**Supplied entries**
-- ==== Sys2Proof/Certificates/Slice0/Obligations.lean ====
section
/-! DEFINITION. The statements for the provers: what the machine as a whole does, then what the commands of each family do, what
they leave unchanged, and where they end without their effect. A clause that rests on a choice of the model names its log entry. -/

open Sys2Proof Sys2Proof.Machine

/-! ### The machine as a whole -/

/-- A step executes the command at the front of the queue on the state with the rest of the queue. -/
def Obligations.StepRunsTheFrontCommand : Prop :=
  ∀ (s : State) (c : Instr) (rest : List Instr),
    step { s with pending := c :: rest } = exec c { s with pending := rest }

/-- With no command waiting a step is one control cycle: the cycle counter rises by 1 and, while no slew is asked for, fabric time by 5/9
ns (R7, R42, R43); with no request lost and no packet set aside the memories are as they were. The choice of the empty queue is the
model's (log entry 1). -/
def Obligations.IdleStepIsOneControlCycle : Prop :=
  ∀ s : State, s.pending = [] → s.fab.slewNs = 0 → s.fab.lost = [] → s.fab.parked = [] →
    ∃ t, step s = .next t ∧ t.cycle = s.cycle + 1 ∧ t.ftPrev = s.ft ∧ t.ft = s.ft + BitVec.ofNat 64 ((s.ninths + 5) / 9) ∧
      t.ninths = (s.ninths + 5) % 9 ∧ t.mem = s.mem ∧ t.pending = []

/-- Every step keeps the invariants, from every state that has them. -/
def Obligations.EveryStepKeepsTheInvariants : Prop :=
  ∀ s t : State, s.Inv → step s = .next t → t.Inv

/-- A command answers a next state exactly where its operands name units of the device, and leaves the queue of commands that wait as it
was; else it ends in the fault noSuchUnit. No command is refused. -/
def Obligations.EveryWellFormedCommandRuns : Prop :=
  (∀ (c : Instr) (s : State),
     (c.wf = true → ∃ t, exec c s = .next t) ∧ (c.wf = false → ∃ what, exec c s = .fault (.noSuchUnit what))) ∧
  (∀ (c : Instr) (s t : State), s.Inv → exec c s = .next t → t.pending = s.pending)

/-- What each command leaves as it was: of the registers, engines, memories, queues, objects and units of the device, everything that its
row does not name. No item of an execute engine, say, moves fabric time or the state of the device, and no command of a media engine
or of the tier manager touches an accumulator, a table or the pins. -/
def Obligations.CommandsKeepTheRest : Prop :=
  ∀ (c : Instr) (s t : State) (p : Part), exec c s = .next t → mayTouch c p = false → p.same s t

/-- A device whose waiting commands all name its units runs for any number of steps with no fault and no refusal. -/
def Obligations.WellFormedQueuesRunForever : Prop :=
  ∀ (s : State) (k : Nat), s.Inv → s.queueOk = true → s.safeFor k

/-- What reset leaves (R124, R174, R361, R391, R544, R575, R629, R635). -/
def Obligations.ResetState : Prop :=
  (∀ o, State.reset.reg o = 0) ∧
  (∀ core t, (State.reset.acc core t).empty = true ∧ (State.reset.acc core t).owner = none ∧ State.reset.ftqOf core = []) ∧
  (∀ core b, (State.reset.buf core b).tag = 0 ∧ (State.reset.buf core b).words = []) ∧
  (∀ core slot bank, (State.reset.bank core slot bank).empty = true) ∧
  (∀ q, (State.reset.queue q).state = .disabled ∧ (State.reset.queue q).cached = false) ∧
  (∀ i, State.reset.semObj i = 0) ∧ (∀ b, (State.reset.bar b).obj = 0) ∧
  State.reset.qs.buffers = [] ∧ State.reset.qs.stalls = [] ∧ State.reset.mgmt.txns = [] ∧ State.reset.mgmt.segs = [] ∧
  State.reset.log = [] ∧ State.reset.eventSeq = 0 ∧ State.reset.dev = .reset ∧ State.reset.pending = []

/-- The invariants hold right after reset. -/
def Obligations.ResetMeetsTheInvariants : Prop := State.reset.Inv

/-! ### Registers and control processors -/

/-- A write of a register that commands nothing, with no reserved bit set: its RW bits take the bits written, its W1C bits clear where a 1
is written, every other bit and every other register stay, and so does everything that is no register (R13, R639). A register write
that sets a reserved bit is ignored as a whole: the register and everything that is no register stay, and the status counter of
RESERVED_NONZERO increments (R639); the command registers of a core show it in their own indications. A W1C bit that software clears
in the cycle in which the hardware sets it reads 1 afterwards, and the counter register that goes with it, where it has one,
increments, or for a fault bit the status counter of the fault's code; a W1C bit that the hardware does not set clears where a 1 is
written (R13). -/
def Obligations.RegisterWrites : Prop :=
  ((∀ (s : State) (off v : Nat) (r : RegSpec), regSpec off = some r → (r.size = 4 ∨ r.size = 8) → off % r.size = 0 →
      commandReg off = false → v < 2 ^ (8 * r.size) → v &&& r.rsvd = 0 → s.regsLive = true →
      ∃ t, exec (.registerWrite off r.size (BitVec.ofNat 64 v)) s = .next t ∧
        (∀ i, i < 64 → (t.reg off).getLsbD i =
          if r.rw.testBit i then v.testBit i else (s.reg off).getLsbD i && !(r.w1c.testBit i && v.testBit i)) ∧
        (∀ o, o ≠ off → t.reg o = s.reg o) ∧ { t with regs := s.regs } = s) ∧
   (∀ (s : State) (off v : Nat) (r : RegSpec), regSpec off = some r → (r.size = 4 ∨ r.size = 8) → off % r.size = 0 →
      v < 2 ^ (8 * r.size) → v &&& r.rsvd ≠ 0 → s.regsLive = true →
      ∃ t, exec (.registerWrite off r.size (BitVec.ofNat 64 v)) s = .next t ∧
        t.reg off = s.reg off ∧ t.reg 0x650 = s.reg 0x650 + 1 ∧ { t with regs := s.regs } = s ∧
        (∀ core, isCore core = true → off = coreOff core 0x1010 →
          t.flag (coreOff core 0x1004) 16 = true ∧ t.reg (coreOff core 0x1038) = s.reg (coreOff core 0x1038) + 1) ∧
        (∀ core, isCore core = true → off = coreOff core 0x1000 → bits (t.reg (coreOff core 0x1004)).toNat 15 0 = 0x0102) ∧
        (∀ core, isCore core = true → off = coreOff core 0x7118 →
          t.reg (coreOff core 0x7128) = 0x0102 ∧ t.reg (coreOff core 0x7120) = 0) ∧
        (∀ core, isCore core = true → off = coreOff core 0x7090 → t.flag (coreOff core 0x7000) 4 = true) ∧
        (∀ core, isCore core = true → off = coreOff core 0x3000 →
          bits (t.reg (coreOff core 0x3018)).toNat 15 0 = 0x0102 ∧ t.flag (coreOff core 0x3018) 16 = true))) ∧
  (∀ (s : State) (off : Nat) (val : W64) (hw : HwSets) (r : RegSpec) (i : Nat), regSpec off = some r → r.w1c.testBit i = true →
     hw.pool < 16 → s.regsLive = true →
     ∃ t, exec (.w1cClear off val hw) s = .next t ∧
       (hw.bits.getLsbD i = true → t.flag off i = true ∧ (∀ c, seenCounter off i = some c → t.reg c = s.reg c + 1) ∧
         (seenFault off i = true → seenCounter off i = none → hw.st ≠ .ok → val.toNat % 2 ^ (8 * r.size) &&& r.rsvd = 0 →
           t.reg hw.st.counterOff = s.reg hw.st.counterOff + 1)) ∧
       (hw.bits.getLsbD i = false → val.getLsbD i = true → val.toNat % 2 ^ (8 * r.size) &&& r.rsvd = 0 → t.flag off i = false))
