-- ==== Sys2Proof/Laws/KeepFabOps.lean ====
section
/-! SUPPORT. What the operations of Machine/FabOps.lean keep: for each, if the invariants hold before it with commands `p` waiting, they
hold after it with the same commands waiting. -/

set_option linter.unusedTactic false

namespace Sys2Proof.Machine

variable {p : List Instr}

theorem State.setPort_keeps : ∀ (a0 : State) a1 a2, State.Keeps p a0 → State.Keeps p (State.setPort a0 a1 a2) := by
  intro a0 a1 a2 h0
  unfold State.setPort
  exact (keeps_mk h0 rfl rfl rfl rfl)

theorem State.enqueue_keeps : ∀ (a0 : State) a1 a2, State.Keeps p a0 → State.Keeps p (State.enqueue a0 a1 a2) := by
  intro a0 a1 a2 h0
  unfold State.enqueue
  exact (State.bump_keeps _ _ _ (State.setPort_keeps _ _ _ h0))

theorem State.forward_keeps : ∀ (a0 : State) a1, State.Keeps p a0 → State.Keeps p (State.forward a0 a1).1 := by
  intro a0 a1 h0
  unfold State.forward
  exact (by split; (exact (keeps_fst (State.enqueue_keeps _ _ _ h0))); (exact (keeps_fst (State.logEvent_keeps _ _ _ _ _ (State.bumpSeen_keeps _ _ _ _ h0)))))

theorem State.sendOn_keeps : ∀ (a0 : State) a1, State.Keeps p a0 → State.Keeps p (State.sendOn a0 a1) := by
  intro a0 a1 h0
  unfold State.sendOn
  exact (keeps_ite (State.forward_keeps _ _ h0) (State.count_keeps _ _ (State.forward_keeps _ _ h0)))

theorem State.transit_keeps : ∀ (a0 : State) a1 a2, State.Keeps p a0 → State.Keeps p (State.transit a0 a1 a2).1 := by
  intro a0 a1 a2 h0
  unfold State.transit
  exact (by (try dsimp only); split; (exact (State.forward_keeps _ _ h0)); (exact (keeps_ite_fst (State.forward_keeps _ _ h0) (State.forward_keeps _ _ h0))))

theorem State.request_keeps : ∀ (a0 : State) a1 a2, State.Keeps p a0 → State.Keeps p (State.request a0 a1 a2).1 := by
  intro a0 a1 a2 h0
  unfold State.request
  exact (keeps_ite_fst (State.forward_keeps _ _ (keeps_mk h0 rfl rfl rfl rfl)) (keeps_fst (keeps_mk
      (State.forward_keeps _ _ (keeps_mk h0 rfl rfl rfl rfl)) rfl rfl rfl rfl)))

theorem State.dropRequests_keeps : ∀ (a0 : State) a1, State.Keeps p a0 → State.Keeps p (State.dropRequests a0 a1) :=
      by
  intro a0 a1 h0
  unfold State.dropRequests
  exact (keeps_mk (keeps_foldl (fun x2 x3 h1 => (State.setPort_keeps _ _ _ h1)) h0) rfl rfl rfl rfl)

theorem State.remoteWrite_keeps : ∀ (a0 : State) a1 a2 a3 a4, State.Keeps p a0 → State.Keeps p (State.remoteWrite a0
      a1 a2 a3 a4).1 := by
  intro a0 a1 a2 a3 a4 h0
  unfold State.remoteWrite
  exact (keeps_foldl_fst (fun x1 x2 h3 => (keeps_fst (State.request_keeps _ _ _ h3))) h0)

theorem State.remoteRead_keeps : ∀ (a0 : State) a1 a2 a3 a4, State.Keeps p a0 → State.Keeps p (State.remoteRead a0 a1
      a2 a3 a4).1 := by
  intro a0 a1 a2 a3 a4 h0
  unfold State.remoteRead
  exact (keeps_foldl_fst (fun x1 x2 h3 => (keeps_fst (State.request_keeps _ _ _ h3))) h0)

theorem State.answer_keeps : ∀ (a0 : State) a1 a2, State.Keeps p a0 → State.Keeps p (State.answer a0 a1 a2) := by
  intro a0 a1 a2 h0
  unfold State.answer
  exact (State.sendOn_keeps _ _ h0)

end Sys2Proof.Machine
end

**What to do**
Once you find the line with "(rest : List" above, print it and every line after it up to and including the line with "time by 5/9", exactly as written and nothing else.

**Written solution**
  ∀ (s : State) (c : Instr) (rest : List Instr),
    step { s with pending := c :: rest } = exec c { s with pending := rest }

/-- With no command waiting a step is one control cycle: the cycle counter rises by 1 and, while no slew is asked for, fabric time by 5/9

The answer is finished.